Oklahoma. Fotografía: iStock
La gran sequía a principios de los años 1930 en las tierras del Sur y del Medio Oeste estadounidenses fue tema noticioso de su tiempo por los estragos que causó en la vida de la población rural de la zona, asolada por las tormentas de polvo, el calor abrasador y la pérdida catastrófica de cultivos, hechos que John Steinbeck (1902-1968) retrató inicialmente en sus célebres reportajes para el San Francisco News reunidos en “Los vagabundos de la cosecha” (1936), antecedente directo de su obra maestra, Las uvas de la ira (1939).
Conocida popularmente como The Dust Bowl (El tazón de polvo), la sequía se extendió por casi una década desde 1930 debido a políticas fallidas sobre los cultivos, empobrecimiento de la tierra, malas prácticas agrícolas y cambio en el clima de la zona. Este fenómeno natural como condicionante económica y productiva es el motor de la migración masiva y angustiosa de los granjeros de Oklahoma a California, entre ellos la familia de Tom Joad de Las uvas de la ira. De acuerdo con cifras de la época, se calcula que aproximadamente 150 mil trabajadores rurales se lanzaron a los caminos californianos en busca de oportunidades de empleo temporal y enfrentaron la discriminación de sus coterráneos, la precarización salarial, la reubicación en campamentos gubernamentales y la miseria de los años posteriores a la Gran Depresión.

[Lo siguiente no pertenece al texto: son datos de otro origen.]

-- ==== Sys2Proof/Word.lean ====
section
/-! DEFINITION. The two word widths of the machine (`00_scope.md` R4): 8-bit registers, memory cells and
ports; 16-bit addresses, register pairs, stack pointer and program counter. -/
namespace Sys2Proof

/-- An 8-bit register, memory cell, port value or instruction byte. -/
abbrev Byte := BitVec 8

/-- A 16-bit address, register pair, stack pointer or program counter. -/
abbrev Word := BitVec 16

end Sys2Proof
end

Los sucesos socioeconómicos ligados a esta crisis económica, ambiental y alimentaria influyeron notablemente en la narrativa de Steinbeck en los años 30. Sus obras durante esta década persisten en este factor natural que rondó y acompañó el desarrollo narrativo y periodístico del ganador del Premio Nobel de Literatura en 1962. Para llegar a la plena madurez de los planteamientos narrativos que enmarcaron la gran novela social de Steinbeck, hay otro antecedente novelístico que tiende a dejarse de lado para comprender los orígenes de las preocupaciones ambientales del autor como determinantes de lo social. Se trata de su segunda novela, A un dios desconocido (1933), donde la mística natural aparece como una fuerza notoria que choca con la fe religiosa establecida y la explotación de la tierra.
Aunque es considerada por la crítica como una obra menor en su producción, A un dios desconocido le tomó cinco duros años de preparación a Steinbeck, tiempo mayor al que invirtió en libros más extensos como Las uvas de la ira o Al este del Edén. Novela de la humanidad en sus relaciones amorosas y conflictivas con la tierra con un tono que oscila entre el realismo y la fábula, narra la historia del joven granjero Joseph Wayne, quien recibe la bendición de su padre y se marcha de Vermont a California siguiendo el anhelo de tener una tierra para sí: “Tengo hambre de tierra, señor”, exclama el muchacho en su deseo de marcharse.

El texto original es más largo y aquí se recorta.